*** Opening of SUPPLIED ENTRIES ***

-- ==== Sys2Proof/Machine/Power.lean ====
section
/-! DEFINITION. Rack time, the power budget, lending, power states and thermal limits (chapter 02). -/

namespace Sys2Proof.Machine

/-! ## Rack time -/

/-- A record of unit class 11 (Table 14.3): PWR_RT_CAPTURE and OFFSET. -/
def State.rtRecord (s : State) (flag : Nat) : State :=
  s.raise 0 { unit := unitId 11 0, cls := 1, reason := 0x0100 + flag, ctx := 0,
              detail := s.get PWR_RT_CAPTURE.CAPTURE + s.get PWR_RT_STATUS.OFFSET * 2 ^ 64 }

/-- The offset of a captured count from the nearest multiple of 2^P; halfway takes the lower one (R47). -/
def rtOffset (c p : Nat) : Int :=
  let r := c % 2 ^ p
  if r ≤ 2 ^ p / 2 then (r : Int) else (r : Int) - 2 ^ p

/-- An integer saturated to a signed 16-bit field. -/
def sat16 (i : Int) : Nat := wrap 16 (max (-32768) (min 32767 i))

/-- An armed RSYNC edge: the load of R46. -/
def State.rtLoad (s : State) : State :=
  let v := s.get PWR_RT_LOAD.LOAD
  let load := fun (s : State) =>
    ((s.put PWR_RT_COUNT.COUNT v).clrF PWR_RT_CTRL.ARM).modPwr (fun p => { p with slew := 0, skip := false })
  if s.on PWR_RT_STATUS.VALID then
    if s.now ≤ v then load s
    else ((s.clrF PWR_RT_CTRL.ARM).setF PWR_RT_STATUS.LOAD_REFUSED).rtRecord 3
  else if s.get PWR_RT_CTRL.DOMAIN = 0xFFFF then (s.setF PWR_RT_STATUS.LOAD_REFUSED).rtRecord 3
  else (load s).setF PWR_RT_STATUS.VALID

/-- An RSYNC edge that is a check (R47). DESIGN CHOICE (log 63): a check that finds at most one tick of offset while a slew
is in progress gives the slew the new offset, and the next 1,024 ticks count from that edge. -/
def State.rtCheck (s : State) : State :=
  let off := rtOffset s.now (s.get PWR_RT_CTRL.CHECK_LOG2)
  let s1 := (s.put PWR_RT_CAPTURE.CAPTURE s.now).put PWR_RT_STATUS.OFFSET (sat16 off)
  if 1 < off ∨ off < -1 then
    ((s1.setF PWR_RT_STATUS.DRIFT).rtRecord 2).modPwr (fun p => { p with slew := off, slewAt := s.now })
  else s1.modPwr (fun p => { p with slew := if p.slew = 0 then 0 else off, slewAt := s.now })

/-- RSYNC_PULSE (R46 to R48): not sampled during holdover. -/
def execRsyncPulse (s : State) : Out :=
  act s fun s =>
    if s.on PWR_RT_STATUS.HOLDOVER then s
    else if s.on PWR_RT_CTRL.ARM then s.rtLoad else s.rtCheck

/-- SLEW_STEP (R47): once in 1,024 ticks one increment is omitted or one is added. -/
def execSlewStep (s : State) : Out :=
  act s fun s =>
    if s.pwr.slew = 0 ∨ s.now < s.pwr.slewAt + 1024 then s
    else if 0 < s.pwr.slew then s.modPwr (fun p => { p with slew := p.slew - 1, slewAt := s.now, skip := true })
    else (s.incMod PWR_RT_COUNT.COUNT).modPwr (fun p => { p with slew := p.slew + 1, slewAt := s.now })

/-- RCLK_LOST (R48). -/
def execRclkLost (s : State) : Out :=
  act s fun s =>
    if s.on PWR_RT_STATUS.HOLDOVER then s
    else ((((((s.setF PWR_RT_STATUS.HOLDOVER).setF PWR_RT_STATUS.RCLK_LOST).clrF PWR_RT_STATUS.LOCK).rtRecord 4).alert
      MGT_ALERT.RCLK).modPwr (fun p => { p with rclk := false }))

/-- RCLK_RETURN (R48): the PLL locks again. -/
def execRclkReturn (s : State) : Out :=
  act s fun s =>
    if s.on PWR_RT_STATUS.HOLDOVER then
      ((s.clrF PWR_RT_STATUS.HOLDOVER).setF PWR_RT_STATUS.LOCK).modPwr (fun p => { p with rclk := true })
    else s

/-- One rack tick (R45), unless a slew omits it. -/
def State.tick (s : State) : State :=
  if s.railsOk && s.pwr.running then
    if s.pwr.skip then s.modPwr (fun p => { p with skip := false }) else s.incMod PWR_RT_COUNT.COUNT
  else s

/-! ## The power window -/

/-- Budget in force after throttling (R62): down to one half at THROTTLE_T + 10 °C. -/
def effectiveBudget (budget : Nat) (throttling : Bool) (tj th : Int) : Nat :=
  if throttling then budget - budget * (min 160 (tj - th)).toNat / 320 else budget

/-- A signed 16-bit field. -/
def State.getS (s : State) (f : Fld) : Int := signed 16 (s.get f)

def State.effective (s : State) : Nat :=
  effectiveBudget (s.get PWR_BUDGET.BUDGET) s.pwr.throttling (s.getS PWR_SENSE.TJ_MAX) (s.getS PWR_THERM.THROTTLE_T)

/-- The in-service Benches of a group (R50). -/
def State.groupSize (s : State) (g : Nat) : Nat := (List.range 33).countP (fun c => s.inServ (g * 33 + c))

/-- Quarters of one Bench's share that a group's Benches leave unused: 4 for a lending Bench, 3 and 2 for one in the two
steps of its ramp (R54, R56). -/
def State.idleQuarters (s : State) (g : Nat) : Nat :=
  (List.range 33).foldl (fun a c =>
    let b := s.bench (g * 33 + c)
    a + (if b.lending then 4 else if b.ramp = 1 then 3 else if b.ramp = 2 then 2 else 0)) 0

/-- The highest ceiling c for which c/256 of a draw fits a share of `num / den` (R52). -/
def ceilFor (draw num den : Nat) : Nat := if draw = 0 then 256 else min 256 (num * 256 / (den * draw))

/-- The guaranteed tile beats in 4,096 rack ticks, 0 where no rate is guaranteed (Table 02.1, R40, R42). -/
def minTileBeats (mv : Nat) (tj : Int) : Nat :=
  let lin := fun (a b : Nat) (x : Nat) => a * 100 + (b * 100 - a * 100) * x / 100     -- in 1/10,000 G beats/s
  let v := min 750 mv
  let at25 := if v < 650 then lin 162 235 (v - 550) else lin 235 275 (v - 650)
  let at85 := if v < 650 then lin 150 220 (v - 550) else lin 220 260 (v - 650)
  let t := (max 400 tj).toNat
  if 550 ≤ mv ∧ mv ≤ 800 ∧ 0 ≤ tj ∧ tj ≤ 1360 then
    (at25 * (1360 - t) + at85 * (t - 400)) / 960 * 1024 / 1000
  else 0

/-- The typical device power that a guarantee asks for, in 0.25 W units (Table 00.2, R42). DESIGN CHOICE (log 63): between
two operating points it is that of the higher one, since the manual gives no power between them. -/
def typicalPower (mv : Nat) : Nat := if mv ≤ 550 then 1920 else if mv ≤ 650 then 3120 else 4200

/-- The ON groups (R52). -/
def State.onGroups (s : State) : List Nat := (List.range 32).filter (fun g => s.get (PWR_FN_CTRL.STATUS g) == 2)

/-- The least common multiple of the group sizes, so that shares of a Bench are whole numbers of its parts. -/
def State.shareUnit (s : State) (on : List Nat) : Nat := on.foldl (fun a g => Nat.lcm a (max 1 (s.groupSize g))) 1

*** Close of SUPPLIED ENTRIES ***

• _AIM OF THE TASK_
Report all lines of the data that include the word "range".

• _ANSWER TO THE EXERCISE_
def State.groupSize (s : State) (g : Nat) : Nat := (List.range 33).countP (fun c => s.inServ (g * 33 + c))
  (List.range 33).foldl (fun a c =>
def State.onGroups (s : State) : List Nat := (List.range 32).filter (fun g => s.get (PWR_FN_CTRL.STATUS g) == 2)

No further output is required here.